(Exercise goal) Print, in exact form, the lines below from the one containing "session (R371) -/" through the one containing "def Dev.setG (d", and omit all others.

++++ Provided information ++++

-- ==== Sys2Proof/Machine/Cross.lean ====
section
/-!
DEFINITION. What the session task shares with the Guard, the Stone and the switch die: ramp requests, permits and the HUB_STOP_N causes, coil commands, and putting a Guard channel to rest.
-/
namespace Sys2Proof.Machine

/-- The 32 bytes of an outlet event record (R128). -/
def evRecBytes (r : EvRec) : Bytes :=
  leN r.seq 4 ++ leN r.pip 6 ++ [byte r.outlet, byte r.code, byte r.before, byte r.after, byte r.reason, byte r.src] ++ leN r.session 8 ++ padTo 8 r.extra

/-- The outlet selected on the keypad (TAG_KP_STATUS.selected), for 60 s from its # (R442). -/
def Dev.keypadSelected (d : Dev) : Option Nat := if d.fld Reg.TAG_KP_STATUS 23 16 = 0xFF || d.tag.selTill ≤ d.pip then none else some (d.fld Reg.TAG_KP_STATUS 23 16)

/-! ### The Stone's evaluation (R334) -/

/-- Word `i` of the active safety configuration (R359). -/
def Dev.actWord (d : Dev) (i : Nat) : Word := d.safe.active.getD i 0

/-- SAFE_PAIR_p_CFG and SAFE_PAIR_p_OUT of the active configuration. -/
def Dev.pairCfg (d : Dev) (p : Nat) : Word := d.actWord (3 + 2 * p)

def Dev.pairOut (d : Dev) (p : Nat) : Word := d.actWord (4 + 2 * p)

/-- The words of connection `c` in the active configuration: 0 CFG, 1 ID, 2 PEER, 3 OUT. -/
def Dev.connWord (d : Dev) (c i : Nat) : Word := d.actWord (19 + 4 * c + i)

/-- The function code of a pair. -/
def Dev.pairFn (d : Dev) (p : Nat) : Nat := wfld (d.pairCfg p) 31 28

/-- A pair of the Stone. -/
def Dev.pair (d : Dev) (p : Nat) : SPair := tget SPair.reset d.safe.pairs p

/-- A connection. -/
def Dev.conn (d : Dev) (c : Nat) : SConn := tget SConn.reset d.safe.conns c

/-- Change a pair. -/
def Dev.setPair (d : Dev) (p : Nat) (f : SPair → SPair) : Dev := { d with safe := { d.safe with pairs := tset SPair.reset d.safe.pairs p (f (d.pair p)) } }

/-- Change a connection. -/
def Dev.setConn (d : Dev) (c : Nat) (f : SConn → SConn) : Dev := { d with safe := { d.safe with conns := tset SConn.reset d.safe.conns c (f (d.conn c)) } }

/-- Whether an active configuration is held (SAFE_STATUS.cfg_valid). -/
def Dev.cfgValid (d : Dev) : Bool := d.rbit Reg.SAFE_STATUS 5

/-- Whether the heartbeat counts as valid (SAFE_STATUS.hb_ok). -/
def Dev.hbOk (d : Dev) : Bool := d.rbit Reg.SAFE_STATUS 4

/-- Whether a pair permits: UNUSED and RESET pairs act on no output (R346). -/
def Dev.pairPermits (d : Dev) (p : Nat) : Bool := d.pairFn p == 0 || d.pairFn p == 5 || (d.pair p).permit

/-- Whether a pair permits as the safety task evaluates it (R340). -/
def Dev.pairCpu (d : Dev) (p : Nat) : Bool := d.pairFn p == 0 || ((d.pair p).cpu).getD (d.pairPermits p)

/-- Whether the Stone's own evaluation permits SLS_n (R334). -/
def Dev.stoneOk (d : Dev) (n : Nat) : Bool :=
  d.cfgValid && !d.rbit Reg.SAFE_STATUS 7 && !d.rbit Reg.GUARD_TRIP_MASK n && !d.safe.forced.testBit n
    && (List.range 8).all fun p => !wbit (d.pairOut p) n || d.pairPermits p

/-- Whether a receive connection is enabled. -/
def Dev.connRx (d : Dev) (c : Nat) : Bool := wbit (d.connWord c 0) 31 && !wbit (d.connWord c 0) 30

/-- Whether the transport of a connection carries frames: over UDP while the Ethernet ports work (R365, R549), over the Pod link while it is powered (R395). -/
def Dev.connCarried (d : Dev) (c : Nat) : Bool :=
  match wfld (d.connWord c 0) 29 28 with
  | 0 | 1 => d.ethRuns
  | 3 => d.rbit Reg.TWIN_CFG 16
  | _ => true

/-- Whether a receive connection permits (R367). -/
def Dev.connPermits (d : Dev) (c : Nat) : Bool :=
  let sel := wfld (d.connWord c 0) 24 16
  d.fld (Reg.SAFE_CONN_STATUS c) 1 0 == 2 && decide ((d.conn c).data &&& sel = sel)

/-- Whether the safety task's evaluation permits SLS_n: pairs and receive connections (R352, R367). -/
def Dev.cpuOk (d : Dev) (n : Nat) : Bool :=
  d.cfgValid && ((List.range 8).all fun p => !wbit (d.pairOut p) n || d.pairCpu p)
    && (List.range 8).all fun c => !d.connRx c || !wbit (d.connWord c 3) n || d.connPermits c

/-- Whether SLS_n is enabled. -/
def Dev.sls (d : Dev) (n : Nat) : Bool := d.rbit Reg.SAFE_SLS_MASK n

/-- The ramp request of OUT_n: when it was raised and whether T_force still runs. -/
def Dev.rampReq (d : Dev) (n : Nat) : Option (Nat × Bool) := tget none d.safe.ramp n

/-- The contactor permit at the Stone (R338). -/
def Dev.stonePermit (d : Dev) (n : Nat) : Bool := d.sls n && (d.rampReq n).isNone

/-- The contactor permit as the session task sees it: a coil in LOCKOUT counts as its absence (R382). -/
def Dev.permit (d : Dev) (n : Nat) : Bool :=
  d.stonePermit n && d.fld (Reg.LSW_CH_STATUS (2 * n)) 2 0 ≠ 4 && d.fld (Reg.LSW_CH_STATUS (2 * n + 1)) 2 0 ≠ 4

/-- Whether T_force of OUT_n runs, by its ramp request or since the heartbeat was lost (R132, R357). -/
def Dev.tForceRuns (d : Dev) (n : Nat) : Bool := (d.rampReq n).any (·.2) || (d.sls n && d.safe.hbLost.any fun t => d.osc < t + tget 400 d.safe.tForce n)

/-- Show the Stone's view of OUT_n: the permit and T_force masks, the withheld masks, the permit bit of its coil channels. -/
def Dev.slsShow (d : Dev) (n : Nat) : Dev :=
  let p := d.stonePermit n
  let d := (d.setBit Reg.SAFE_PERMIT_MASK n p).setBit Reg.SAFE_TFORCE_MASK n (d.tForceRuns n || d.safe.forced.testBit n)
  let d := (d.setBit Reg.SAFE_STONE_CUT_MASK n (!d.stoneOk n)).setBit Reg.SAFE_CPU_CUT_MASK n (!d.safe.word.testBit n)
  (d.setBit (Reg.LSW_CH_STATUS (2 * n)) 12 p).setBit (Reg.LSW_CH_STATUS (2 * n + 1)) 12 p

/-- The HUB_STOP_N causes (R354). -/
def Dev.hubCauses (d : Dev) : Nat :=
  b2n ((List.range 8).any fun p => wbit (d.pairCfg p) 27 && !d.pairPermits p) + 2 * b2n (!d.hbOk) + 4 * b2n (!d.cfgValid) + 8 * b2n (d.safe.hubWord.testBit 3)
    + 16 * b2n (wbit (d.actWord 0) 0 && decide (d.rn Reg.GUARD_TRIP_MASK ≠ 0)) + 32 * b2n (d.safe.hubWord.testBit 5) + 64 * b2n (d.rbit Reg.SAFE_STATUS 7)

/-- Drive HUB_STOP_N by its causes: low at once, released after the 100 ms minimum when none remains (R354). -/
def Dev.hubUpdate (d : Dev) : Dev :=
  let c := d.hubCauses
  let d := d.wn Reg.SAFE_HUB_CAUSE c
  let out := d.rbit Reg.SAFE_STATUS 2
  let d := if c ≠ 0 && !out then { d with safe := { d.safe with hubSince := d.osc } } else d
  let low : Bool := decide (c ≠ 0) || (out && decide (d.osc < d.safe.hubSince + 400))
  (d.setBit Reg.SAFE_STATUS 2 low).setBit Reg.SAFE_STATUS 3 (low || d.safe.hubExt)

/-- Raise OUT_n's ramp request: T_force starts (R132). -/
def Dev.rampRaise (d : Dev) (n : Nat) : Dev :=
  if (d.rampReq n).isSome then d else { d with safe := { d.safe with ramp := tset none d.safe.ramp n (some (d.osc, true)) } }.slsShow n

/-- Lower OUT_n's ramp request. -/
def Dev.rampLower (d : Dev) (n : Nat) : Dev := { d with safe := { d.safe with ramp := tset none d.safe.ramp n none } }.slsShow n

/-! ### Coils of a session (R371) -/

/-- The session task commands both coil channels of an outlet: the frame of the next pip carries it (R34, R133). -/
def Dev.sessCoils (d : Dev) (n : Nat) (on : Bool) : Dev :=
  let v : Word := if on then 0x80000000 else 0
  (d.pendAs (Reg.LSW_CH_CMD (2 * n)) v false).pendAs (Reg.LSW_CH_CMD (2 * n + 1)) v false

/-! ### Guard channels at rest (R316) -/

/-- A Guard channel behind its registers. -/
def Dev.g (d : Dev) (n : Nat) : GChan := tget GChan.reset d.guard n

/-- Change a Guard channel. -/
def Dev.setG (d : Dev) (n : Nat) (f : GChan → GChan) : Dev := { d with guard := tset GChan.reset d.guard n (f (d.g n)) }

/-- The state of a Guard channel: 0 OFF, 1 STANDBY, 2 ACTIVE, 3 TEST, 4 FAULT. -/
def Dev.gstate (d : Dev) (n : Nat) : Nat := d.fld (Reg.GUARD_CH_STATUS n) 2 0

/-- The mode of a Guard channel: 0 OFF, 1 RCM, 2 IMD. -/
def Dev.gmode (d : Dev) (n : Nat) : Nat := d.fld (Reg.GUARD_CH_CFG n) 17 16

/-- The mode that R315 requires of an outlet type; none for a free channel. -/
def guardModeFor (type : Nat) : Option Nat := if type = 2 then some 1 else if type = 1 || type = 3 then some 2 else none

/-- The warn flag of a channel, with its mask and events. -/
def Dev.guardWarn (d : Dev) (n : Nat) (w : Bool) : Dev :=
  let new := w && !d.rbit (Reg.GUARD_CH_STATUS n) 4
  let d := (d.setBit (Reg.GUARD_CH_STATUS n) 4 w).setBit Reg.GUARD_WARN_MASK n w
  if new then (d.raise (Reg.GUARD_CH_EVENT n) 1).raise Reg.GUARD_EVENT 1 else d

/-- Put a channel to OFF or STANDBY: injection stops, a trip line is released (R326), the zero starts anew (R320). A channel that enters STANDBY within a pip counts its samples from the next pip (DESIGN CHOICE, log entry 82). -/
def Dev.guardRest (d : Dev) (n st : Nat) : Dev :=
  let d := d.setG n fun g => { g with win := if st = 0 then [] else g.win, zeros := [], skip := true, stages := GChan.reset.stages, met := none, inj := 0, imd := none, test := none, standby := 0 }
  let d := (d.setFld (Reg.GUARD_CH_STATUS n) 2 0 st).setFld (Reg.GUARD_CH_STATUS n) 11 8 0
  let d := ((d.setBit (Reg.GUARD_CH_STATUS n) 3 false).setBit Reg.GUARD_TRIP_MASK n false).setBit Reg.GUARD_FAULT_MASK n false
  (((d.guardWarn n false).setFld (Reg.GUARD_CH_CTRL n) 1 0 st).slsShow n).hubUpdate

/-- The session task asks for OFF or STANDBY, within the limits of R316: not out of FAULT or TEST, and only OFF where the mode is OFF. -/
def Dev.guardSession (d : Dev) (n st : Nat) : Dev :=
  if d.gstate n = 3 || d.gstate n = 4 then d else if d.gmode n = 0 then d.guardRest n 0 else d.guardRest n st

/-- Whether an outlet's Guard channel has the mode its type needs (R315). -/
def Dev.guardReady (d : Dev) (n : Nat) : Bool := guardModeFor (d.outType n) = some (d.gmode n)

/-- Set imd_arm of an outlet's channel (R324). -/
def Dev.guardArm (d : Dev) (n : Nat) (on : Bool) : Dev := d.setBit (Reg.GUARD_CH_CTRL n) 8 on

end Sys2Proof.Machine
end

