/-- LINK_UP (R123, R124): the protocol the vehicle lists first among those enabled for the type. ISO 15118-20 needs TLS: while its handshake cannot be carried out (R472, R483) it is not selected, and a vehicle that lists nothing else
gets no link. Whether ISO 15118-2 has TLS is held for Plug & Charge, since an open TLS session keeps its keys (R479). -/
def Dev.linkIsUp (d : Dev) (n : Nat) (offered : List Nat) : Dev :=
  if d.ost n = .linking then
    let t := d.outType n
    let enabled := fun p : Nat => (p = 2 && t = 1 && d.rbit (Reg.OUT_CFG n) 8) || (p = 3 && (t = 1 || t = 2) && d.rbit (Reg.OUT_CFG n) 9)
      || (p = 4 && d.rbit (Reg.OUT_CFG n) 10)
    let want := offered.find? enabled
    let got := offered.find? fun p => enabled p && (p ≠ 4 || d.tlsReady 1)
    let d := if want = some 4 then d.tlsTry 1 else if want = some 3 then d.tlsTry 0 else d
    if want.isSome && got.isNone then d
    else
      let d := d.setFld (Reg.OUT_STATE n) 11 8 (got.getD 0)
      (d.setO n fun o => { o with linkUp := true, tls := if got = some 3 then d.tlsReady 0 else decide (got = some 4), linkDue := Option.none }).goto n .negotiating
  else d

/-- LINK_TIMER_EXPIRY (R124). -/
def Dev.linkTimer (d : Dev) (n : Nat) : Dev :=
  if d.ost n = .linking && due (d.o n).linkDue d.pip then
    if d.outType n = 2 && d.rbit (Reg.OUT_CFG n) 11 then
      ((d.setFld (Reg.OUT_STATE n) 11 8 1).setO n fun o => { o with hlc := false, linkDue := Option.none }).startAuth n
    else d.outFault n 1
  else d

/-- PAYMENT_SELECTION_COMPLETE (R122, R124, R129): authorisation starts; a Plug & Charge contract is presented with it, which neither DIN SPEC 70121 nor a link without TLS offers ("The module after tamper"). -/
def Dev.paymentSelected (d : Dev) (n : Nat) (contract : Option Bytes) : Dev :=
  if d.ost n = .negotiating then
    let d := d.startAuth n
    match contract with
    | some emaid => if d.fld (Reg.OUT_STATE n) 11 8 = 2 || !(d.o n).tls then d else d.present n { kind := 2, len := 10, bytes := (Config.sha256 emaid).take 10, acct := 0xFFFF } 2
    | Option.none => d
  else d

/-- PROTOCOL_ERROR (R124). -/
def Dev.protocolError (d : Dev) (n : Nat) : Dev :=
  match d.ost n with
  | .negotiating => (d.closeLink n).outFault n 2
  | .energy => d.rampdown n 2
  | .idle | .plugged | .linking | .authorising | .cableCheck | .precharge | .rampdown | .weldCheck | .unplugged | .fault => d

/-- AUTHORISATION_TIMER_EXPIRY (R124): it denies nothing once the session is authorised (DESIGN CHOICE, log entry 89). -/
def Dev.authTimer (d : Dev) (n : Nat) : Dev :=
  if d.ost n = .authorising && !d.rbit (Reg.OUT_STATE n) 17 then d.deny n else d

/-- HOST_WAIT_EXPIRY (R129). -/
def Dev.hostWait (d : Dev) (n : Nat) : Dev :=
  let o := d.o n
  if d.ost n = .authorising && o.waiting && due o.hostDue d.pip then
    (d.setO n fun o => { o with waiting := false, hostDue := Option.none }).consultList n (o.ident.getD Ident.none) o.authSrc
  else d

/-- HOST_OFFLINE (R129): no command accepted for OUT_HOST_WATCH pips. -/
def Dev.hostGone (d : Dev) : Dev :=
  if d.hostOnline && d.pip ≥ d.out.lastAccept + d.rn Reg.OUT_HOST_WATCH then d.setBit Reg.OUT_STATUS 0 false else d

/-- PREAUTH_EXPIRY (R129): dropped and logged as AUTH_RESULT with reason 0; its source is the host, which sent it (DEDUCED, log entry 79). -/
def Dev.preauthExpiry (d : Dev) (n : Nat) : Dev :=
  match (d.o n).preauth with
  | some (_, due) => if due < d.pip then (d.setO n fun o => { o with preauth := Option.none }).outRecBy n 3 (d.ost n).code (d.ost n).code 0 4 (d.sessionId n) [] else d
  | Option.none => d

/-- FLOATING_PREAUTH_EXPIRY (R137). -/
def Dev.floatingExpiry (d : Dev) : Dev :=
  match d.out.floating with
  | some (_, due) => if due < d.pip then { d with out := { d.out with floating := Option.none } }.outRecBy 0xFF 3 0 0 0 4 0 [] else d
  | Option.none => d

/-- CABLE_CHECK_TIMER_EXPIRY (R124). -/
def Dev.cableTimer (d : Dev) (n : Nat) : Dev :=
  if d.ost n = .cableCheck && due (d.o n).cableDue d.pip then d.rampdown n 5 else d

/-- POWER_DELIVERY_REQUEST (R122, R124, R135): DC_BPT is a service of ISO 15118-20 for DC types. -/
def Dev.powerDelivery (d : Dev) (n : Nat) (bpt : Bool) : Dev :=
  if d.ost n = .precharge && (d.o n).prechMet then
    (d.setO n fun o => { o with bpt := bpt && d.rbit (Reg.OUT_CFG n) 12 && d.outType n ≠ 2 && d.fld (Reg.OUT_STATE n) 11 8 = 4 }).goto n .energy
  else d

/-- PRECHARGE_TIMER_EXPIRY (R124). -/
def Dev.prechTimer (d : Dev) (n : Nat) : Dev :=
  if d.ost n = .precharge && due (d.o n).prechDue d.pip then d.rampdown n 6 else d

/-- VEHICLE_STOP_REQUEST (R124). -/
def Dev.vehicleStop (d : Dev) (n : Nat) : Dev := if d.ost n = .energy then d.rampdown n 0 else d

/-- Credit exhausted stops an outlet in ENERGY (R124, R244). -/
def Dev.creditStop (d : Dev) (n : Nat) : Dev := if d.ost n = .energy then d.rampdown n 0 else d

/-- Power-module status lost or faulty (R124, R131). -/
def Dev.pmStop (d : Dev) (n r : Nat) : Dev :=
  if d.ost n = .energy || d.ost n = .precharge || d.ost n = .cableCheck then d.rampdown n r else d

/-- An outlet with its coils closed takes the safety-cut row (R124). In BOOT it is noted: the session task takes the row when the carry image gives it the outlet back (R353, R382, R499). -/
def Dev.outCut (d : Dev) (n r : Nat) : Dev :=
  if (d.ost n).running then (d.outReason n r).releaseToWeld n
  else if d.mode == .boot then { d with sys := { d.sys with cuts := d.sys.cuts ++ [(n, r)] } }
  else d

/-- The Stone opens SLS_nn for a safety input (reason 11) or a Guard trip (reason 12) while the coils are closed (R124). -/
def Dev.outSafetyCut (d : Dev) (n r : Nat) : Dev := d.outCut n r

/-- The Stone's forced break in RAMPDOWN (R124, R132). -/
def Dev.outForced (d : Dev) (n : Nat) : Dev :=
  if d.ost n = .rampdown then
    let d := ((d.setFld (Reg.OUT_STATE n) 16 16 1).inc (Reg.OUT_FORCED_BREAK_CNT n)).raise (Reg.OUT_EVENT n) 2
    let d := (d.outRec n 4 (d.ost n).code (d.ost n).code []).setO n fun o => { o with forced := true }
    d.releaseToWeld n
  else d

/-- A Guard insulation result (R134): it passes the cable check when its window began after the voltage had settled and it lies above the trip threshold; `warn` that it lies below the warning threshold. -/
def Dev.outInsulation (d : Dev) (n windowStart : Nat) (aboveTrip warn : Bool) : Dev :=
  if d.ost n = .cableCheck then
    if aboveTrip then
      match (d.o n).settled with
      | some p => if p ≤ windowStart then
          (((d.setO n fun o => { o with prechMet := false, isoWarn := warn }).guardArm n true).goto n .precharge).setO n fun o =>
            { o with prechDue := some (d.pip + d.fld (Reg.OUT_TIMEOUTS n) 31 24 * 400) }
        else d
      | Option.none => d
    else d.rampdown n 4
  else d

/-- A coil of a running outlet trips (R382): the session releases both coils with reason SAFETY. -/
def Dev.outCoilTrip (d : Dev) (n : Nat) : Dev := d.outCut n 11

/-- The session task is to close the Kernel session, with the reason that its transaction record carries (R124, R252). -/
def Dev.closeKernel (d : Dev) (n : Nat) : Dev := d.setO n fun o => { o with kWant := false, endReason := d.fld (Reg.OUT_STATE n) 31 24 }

++++

(Output for this task)
/-! ### Coils of a session (R371) -/

/-- The session task commands both coil channels of an outlet: the frame of the next pip carries it (R34, R133). -/
def Dev.sessCoils (d : Dev) (n : Nat) (on : Bool) : Dev :=
  let v : Word := if on then 0x80000000 else 0
  (d.pendAs (Reg.LSW_CH_CMD (2 * n)) v false).pendAs (Reg.LSW_CH_CMD (2 * n + 1)) v false

/-! ### Guard channels at rest (R316) -/

/-- A Guard channel behind its registers. -/
def Dev.g (d : Dev) (n : Nat) : GChan := tget GChan.reset d.guard n

/-- Change a Guard channel. -/
def Dev.setG (d : Dev) (n : Nat) (f : GChan → GChan) : Dev := { d with guard := tset GChan.reset d.guard n (f (d.g n)) }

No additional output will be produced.